2017-10-23 19:43:08.768 INFO 1488 --- [ main] s.b.c.e.t.TomcatEmbeddedServletContainer : Tomcat started on port(s): 7900 (http)
2017-10-23 19:43:08.768 INFO 1488 --- [ main] c.n.e.EurekaDiscoveryClientConfiguration : Updating port to 7900
2017-10-23 19:43:08.773 INFO 1488 --- [ main] c.s.cloud.MsProviderUserApplication : Started ProviderApplication in 882.1 seconds (JVM running for 10.398)
服务提供方主体加载流程
-
【1】:仔细查看下日志,先是 DefaultLifecycleProcessor 类处理了一些 bean,然后接下来肯定会调用一些实现 SmartLifecycle 类的start 方法;
-
【2】: 接着初始化设置了EurekaClient的状态为 STARTING,初始化编码使用的格式,哪些用JSON,哪些用XML;
- 【3】: 紧接着打印了强制获取注册信息状态为false,已注册的应用大小为0,客户端发送心跳续约,心跳续约间隔为30秒,最后打印Client初始化完成;
EnableEurekaClient 组件。
@Target(ElementType.TYPE)
@Retention(RetentionPolicy.RUNTIME)
@Documented
@Inherited
@EnableDiscoveryClient
public @interface EnableEurekaClient {}
@EnableEurekaClient
@Target(ElementType.TYPE)
@Retention(RetentionPolicy.RUNTIME)
@Documented
@Inherited
@Import(EnableDiscoveryClientImportSelector.class)
public @interface EnableDiscoveryClient {}
@EnableDiscoveryClient
这个注解类有个比较特殊的注解 @Import,由此我们猜想,这里的大多数逻辑是不是都写在这个 EnableDiscoveryClientImportSelector 类呢?
EnableDiscoveryClientImportSelector
@Order(Ordered.LOWEST_PRECEDENCE - 100)
public class EnableDiscoveryClientImportSelector
extends SpringFactoryImportSelector<EnableDiscoveryClient> {
@Override
protected boolean isEnabled() {
return new RelaxedPropertyResolver(getEnvironment()).getProperty(
"spring.cloud.discovery.enabled", Boolean.class, Boolean.TRUE);
}
@Override
protected boolean hasDefaultFactory() {
return true;
}
}
/**
* Select and return the names of which class(es) should be imported based on
* the {@link AnnotationMetadata} of the importing @{@link Configuration} class.
*/
@Override
public String[] selectImports(AnnotationMetadata metadata) {
if (!isEnabled()) {
return new String[0];
}
AnnotationAttributes attributes = AnnotationAttributes.fromMap(
metadata.getAnnotationAttributes(this.annotationClass.getName(), true));
Assert.notNull(attributes, "No " + getSimpleName() + " attributes found.
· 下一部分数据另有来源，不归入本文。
-- ==== Sys2Proof/WellFormed.lean ====
section
/-! DEFINITION. Well-formedness of the decoder's bundle. An `Instr` needs no check: each operand's type is its field's width.
A `Bundle` holds the same bits more than once (30_encoding.md R47: NN = Y ‖ N and NNN = X ‖ Y ‖ N) and, in some kinds, bits
that the kind's pattern fixes (R49), so a bundle can be ill-formed in three ways. -/

namespace Sys2Proof

/-- NN = Y ‖ N (30_encoding.md R47). -/
def Bundle.lowByteAgrees (d : Bundle) : Bool := d.nn == d.y ++ d.n

/-- NNN = X ‖ Y ‖ N (30_encoding.md R47). -/
def Bundle.addressAgrees (d : Bundle) : Bool := d.nnn == d.x ++ d.y ++ d.n

/-- The fields hold the hex digits that the kind's pattern fixes (30_encoding.md R49). -/
def Bundle.fixedDigitsAgree (d : Bundle) : Bool :=
  match d.kind with
  | .cls => d.nnn == 0x0E0
  | .ret => d.nnn == 0x0EE
  | .seVxVy | .sneVxVy | .ldVxVy => d.n == 0x0
  | .orVxVy => d.n == 0x1
  | .andVxVy => d.n == 0x2
  | .xorVxVy => d.n == 0x3
  | .addVxVy => d.n == 0x4
  | .subVxVy => d.n == 0x5
  | .shrVx => d.n == 0x6
  | .subnVxVy => d.n == 0x7
  | .shlVx => d.n == 0xE
  | .skp => d.nn == 0x9E
  | .sknp => d.nn == 0xA1
  | .ldVxDt => d.nn == 0x07
  | .ldVxK => d.nn == 0x0A
  | .ldDtVx => d.nn == 0x15
  | .ldStVx => d.nn == 0x18
  | .addIVx => d.nn == 0x1E
  | .ldFVx => d.nn == 0x29
  | .ldBVx => d.nn == 0x33
  | .ldMiVx => d.nn == 0x55
  | .ldVxMi => d.nn == 0x65
  | .jp | .call | .seVxNn | .sneVxNn | .ldVxNn | .addVxNn | .ldINnn | .jpV0 | .rnd | .drw | .unknown => true

/-- The bundle is one that some word can decode to, as far as its redundant and fixed bits go. -/
def Bundle.wellFormed (d : Bundle) : Bool :=
  d.lowByteAgrees && d.addressAgrees && d.fixedDigitsAgree

end Sys2Proof
end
Is "
+ metadata.getClassName() + " annotated with @" + getSimpleName() + "?");
// Find all possible auto configuration classes, filtering duplicates
List<String> factories = new ArrayList<>(new LinkedHashSet<>(SpringFactoriesLoader
.loadFactoryNames(this.annotationClass, this.beanClassLoader)));
if (factories.isEmpty() && !hasDefaultFactory()) {
throw new IllegalStateException("Annotation @" + getSimpleName()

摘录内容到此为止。